Show every line of the data where the word "that" can be found.
### Records for the task
-- ==== Sys2Proof/Safety.lean ====
section
/-! DEFINITION. The terms the statements use: the invariant of the machine, what a step that completes leaves, and what it means for an
access to be allowed. -/

namespace Sys2Proof.Machine

/-- What holds of the state after reset and is kept by every step and every port: slot 0 of the register file holds 0;
both memories are canonical and name no address beyond their capacity; the program counter is even (10_state.md R62: it can
be 2 modulo 4, never odd); the parameters are legal; the instruction memory is absent when the memory is unified. -/
abbrev State.Inv (s : State) : Prop :=
  s.regs[0] = 0#32 ∧
  s.imem.wf = true ∧ s.dmem.wf = true ∧
  s.imem.within s.cfg.imemWords = true ∧ s.dmem.within s.cfg.dmemWords = true ∧
  s.pc.getLsbD 0 = false ∧
  s.cfg.legal ∧
  (s.cfg.unified = true → s.imem = [])

/-- An address that `load_word` and `store_word` accept in a memory of that many words (20_memory.md R101). -/
abbrev allowed (words : Nat) (a : Word) : Prop := a.toNat % 4 = 0 ∧ a.toNat / 4 < words

/-- A state from which a fetch succeeds. -/
abbrev State.fetchable (s : State) : Prop := allowed s.instrWords s.pc

/-- `after` holds the words in consecutive cells from byte address `a`, and every byte outside that run reads as in
`before` (20_memory.md R120). -/
def Fills (before after : Memory) (a : Nat) (words : List Word) : Prop :=
  (∀ (k : Nat) (hk : k < words.length), Memory.readWord after (a + 4 * k) = words[k]) ∧
  ∀ b, b < a ∨ a + 4 * words.length ≤ b → Memory.readByte after b = Memory.readByte before b

/-- A safe step: one that completes. -/
def State.safe (s : State) : Prop := ∃ t, step s = .next t

/-- Both memories and the parameters are those of `s`; in particular every byte reads as before. -/
def SameMemories (s t : State) : Prop :=
  t.cfg = s.cfg ∧ t.imem = s.imem ∧ t.dmem = s.dmem ∧
  (∀ a, Memory.readByte t.imem a = Memory.readByte s.imem a) ∧
  (∀ a, Memory.readByte t.dmem a = Memory.readByte s.dmem a)

/-- The outcome is a next state in which the pc is `next`, one more step is counted, register `rd` holds `v` unless it
is x0, and every other register, both memories and the parameters are as before. -/
def Writes (s : State) (rd : RegIdx) (v next : Word) (o : StepOutcome) : Prop :=
  ∃ t, o = .next t ∧ t.pc = next ∧ t.steps = s.steps + 1 ∧ SameMemories s t ∧
    ∀ i, t.readReg i = if i = rd ∧ rd ≠ 0#5 then v else s.readReg i

/-- The outcome is a next state in which the pc is `next`, one more step is counted, and every register, both memories
and the parameters are as before. -/
def Moves (s : State) (next : Word) (o : StepOutcome) : Prop :=
  ∃ t, o = .next t ∧ t.pc = next ∧ t.steps = s.steps + 1 ∧ SameMemories s t ∧ ∀ i, t.readReg i = s.readReg i

/-- The outcome is a next state in which the pc is `next`, one more step is counted, the data word at `a` is `v`, every
byte of the data memory outside the four at `a` reads as before, and every register, the instruction memory and the
parameters are as before. -/
def Stores (s : State) (a v next : Word) (o : StepOutcome) : Prop :=
  ∃ t, o = .next t ∧ t.pc = next ∧ t.steps = s.steps + 1 ∧ t.cfg = s.cfg ∧ t.imem = s.imem ∧
    Memory.readWord t.dmem a.toNat = v ∧
    (∀ b, b < a.toNat ∨ a.toNat + 4 ≤ b → Memory.readByte t.dmem b = Memory.readByte s.dmem b) ∧
    ∀ i, t.readReg i = s.readReg i

end Sys2Proof.Machine
end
######
◆ **Answer to the problem**
/-! DEFINITION. The terms the statements use: the invariant of the machine, what a step that completes leaves, and what it means for an
/-- An address that `load_word` and `store_word` accept in a memory of that many words (20_memory.md R101). -/
/-- `after` holds the words in consecutive cells from byte address `a`, and every byte outside that run reads as in
/-- A safe step: one that completes. -/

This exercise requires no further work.